= Exercise details =
Give the count of lines below that include the word "keep", and say nothing else.

═══ Materials provided ═══

/-- A confirmed ticket leaves the marks of staged records; a failed one discards them (R412). -/
def traceTicket (l tid : Nat) (pass : Bool) (s : State) : State :=
  let hit (r : StagedRec) : Bool := r.lantern == l && r.mark.contains tid
  let lose (h : Nat) (s : State) (f : List StagedRec) : State :=
    (f.filter hit).foldl (fun s r => (takers s h r).foldl (fun s k => loseRecord k h r.source 3 (recTime r.bytes) s) s) s
  let keep (f : List StagedRec) : List StagedRec :=
    if pass then f.map (fun r => if hit r then { r with mark := r.mark.filter (· ≠ tid) } else r) else f.filter (fun r => !hit r)
  if s.trace.fifoW = [] ∧ s.trace.fifoE = [] then s else
  let s := if pass then s else lose 1 (lose 0 s s.trace.fifoW) s.trace.fifoE
  let free (f : List StagedRec) : List StagedRec := if pass then f.filter (fun r => hit r && r.mark.all (· == tid)) else []
  let w := free s.trace.fifoW
  let e := free s.trace.fifoE
  markTriggers 1 e (markTriggers 0 w (flushTrace (onTrace (fun t => { t with fifoW := keep t.fifoW, fifoE := keep t.fifoE }) s)))

/-! ## Digests (R135) -/

/-- The digest key of a partition (R231), from the store in West or the mirror in East. The manager has no seed and the
spec names no other key: a free value. -/
def digestKey (s : State) (p : Nat) (west : Bool) : Bytes :=
  if p = 16 then (List.range 32).map Sys2Proof.Config.unstated else hkdf [] (slotKey s west (1032 + p)) (ascii "EONAL-DIGEST-1") 32

/-- F of R135: the low 64 bits of one block. -/
def digestTerm (ks : List Bytes) (i v : Nat) : Nat := leNat ((aesWith ks (le 8 i ++ le 4 v ++ zeros 4)).take 8)

/-- The digest of positions and values. -/
def digestOf (key : Bytes) (xs : List (Nat × Nat)) : Nat :=
  let ks := roundKeys key
  (xs.map (fun x => digestTerm ks x.1 x.2)).sum % 2 ^ 64

end Sys2Proof.Machine
end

═══

= Task response =
2